Zwar zeigt sich Ryanair gegenüber einer möglichen Bestellung der neuen Boeing 737MAX offen. Doch das kommt mit Bedingungen. Bis zu 200 Passagiere sollen in den Jet passen. Und dafür macht Ryanair laut einem Bericht des Fachmagazins Air Transport World nun Druck auf Boeing, verschiedene Optionen zu prüfen, die das ermöglichen. Eine davon: Die Toiletten am hinteren Ende des Fliegers entfernen. Schon öfter dachte O'Leary laut darüber nach, nun scheint es ernst. Immerhin: Die Pläne, eine Toiletten-Gebühr einzuführen, frischte Ryanair nicht mehr auf.

Neue Services

Den Abstand zwischen den Sitzen will Ryanair laut Vizechef Howard Miller nicht verkleinern. Das wäre zu ungemütlich, so die Begründung. Miller nannte laut der Zeitung Daily Telegraph als Ausgleich für die eventuell geplanten Toiletten-Einschnitte noch weitere Verbesserungen für die anspruchsvollen Reisenden.

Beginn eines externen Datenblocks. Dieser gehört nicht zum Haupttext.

-- ==== Sys2Proof/Machine/Tracker.lean ====
section
/-! DEFINITION. The Wire Tracker: the eight steps that a processed scan passes through (R90 to R111) and the clearing of
the table (R112). -/

namespace Sys2Proof.Machine

/-! ### Step 1: prediction (R92) -/

/-- A predicted stagger and height, µm. -/
structure Prediction where
  s : Int
  h : Int
  deriving DecidableEq, Repr

/-- R92. -/
def Track.predict (pos : Int) (t : Track) : Prediction :=
  { s := t.lastS + roundDiv (t.rate * (pos - t.lastHit)) 1000, h := t.lastH }

/-- A track that is not FREE. -/
def Track.inUse (t : Track) : Bool := decide (t.state ≠ .free)

/-- CONFIRMED or COASTING: a wire of the run (R88). -/
def TrackState.isWire : TrackState → Bool
  | .free => false
  | .tentative => false
  | .confirmed => true
  | .coasting => true

/-! ### Step 2: screening (R93 to R95) -/

/-- A return that left screening, with its index and its low-peak mark. -/
structure Indexed where
  index : Nat
  ret : Converted
  lowPeak : Bool
  deriving DecidableEq, Repr

/-- R89: the hold threshold. -/
def TrackingSet.hold (t : TrackingSet) : Nat := t.accept - t.hysteresis

/-- R94: the upper limit of the height window in mm, lifted while the overlap zone is set. -/
def TrackingSet.ceiling (t : TrackingSet) (zone : Bool) : Nat := if zone then t.windowHigh + t.overlapLift else t.windowHigh

/-- R93, R94: the return stays. -/
def TrackingSet.keeps (t : TrackingSet) (zone : Bool) (r : Converted) : Bool :=
  decide (t.hold ≤ r.peak) && decide ((t.windowLow : Int) * 1000 ≤ r.h) && decide (r.h ≤ (t.ceiling zone : Int) * 1000)

/-- R93 to R95: the indexed returns in ascending stagger. -/
def screen (t : TrackingSet) (zone : Bool) (rs : List Converted) : List Indexed :=
  (numbered 0 (sortByKey (fun r : Converted => [r.s]) (rs.filter (t.keeps zone)))).map fun p =>
    { index := p.1, ret := p.2, lowPeak := decide (p.2.peak < t.accept) }

/-! ### Step 3: merged pairs (R96) -/

/-- Two slots, the lower first. -/
structure SlotPair where
  lo : Slot
  hi : Slot
  deriving DecidableEq, Repr

/-- The six pairs of slots. -/
def slotPairs : List SlotPair :=
  [⟨.n0, .n1⟩, ⟨.n0, .n2⟩, ⟨.n0, .n3⟩, ⟨.n1, .n2⟩, ⟨.n1, .n3⟩, ⟨.n2, .n3⟩]

/-- R96: the two slots are a candidate merged pair. -/
def pairIsClose (t : TrackingSet) (pos : Int) (tracks : Four Track) (p : SlotPair) : Bool :=
  let x := tracks.get p.lo
  let y := tracks.get p.hi
  x.inUse && y.inUse
    && decide (((x.predict pos).s - (y.predict pos).s).natAbs ≤ t.mergeStagger * 1000)
    && decide (((x.predict pos).h - (y.predict pos).h).natAbs ≤ t.mergeHeight * 1000)

/-- R96: the candidate pairs in the order in which they are taken. -/
def closePairs (t : TrackingSet) (pos : Int) (tracks : Four Track) : List SlotPair :=
  sortByKey (fun p : SlotPair =>
      [(((tracks.get p.lo).predict pos).s - ((tracks.get p.hi).predict pos).s).natAbs, (p.lo.num : Int), (p.hi.num : Int)])
    (slotPairs.filter (pairIsClose t pos tracks))

/-- R96: pairs formed in order while neither slot is in a formed pair. -/
def formPairs : Four (Option Slot) → List SlotPair → Four (Option Slot)
  | m, [] => m
  | m, p :: ps =>
    if (m.get p.lo).isSome || (m.get p.hi).isSome then formPairs m ps
    else formPairs ((m.set p.lo (some p.hi)).set p.hi (some p.lo)) ps

/-- R96: the partner of each slot in this scan. -/
def mergedPairs (t : TrackingSet) (pos : Int) (tracks : Four Track) : Four (Option Slot) :=
  formPairs (Four.const none) (closePairs t pos tracks)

So soll demnächst die Zahlung mit American Express möglich sein. Viele Geschäftsreisende waren durch diese Einschränkung bisher ausgeschlossen. Außerdem wird die Internetseite erneuert und so die Buchung erleichtert. Passagiere, die eine zusätzliche Gebühr zahlen, sollen zusätzlich die Möglichkeit erhalten, Sicherheitskontrollen zu überspringen und so lange Schlangen zu vermeiden.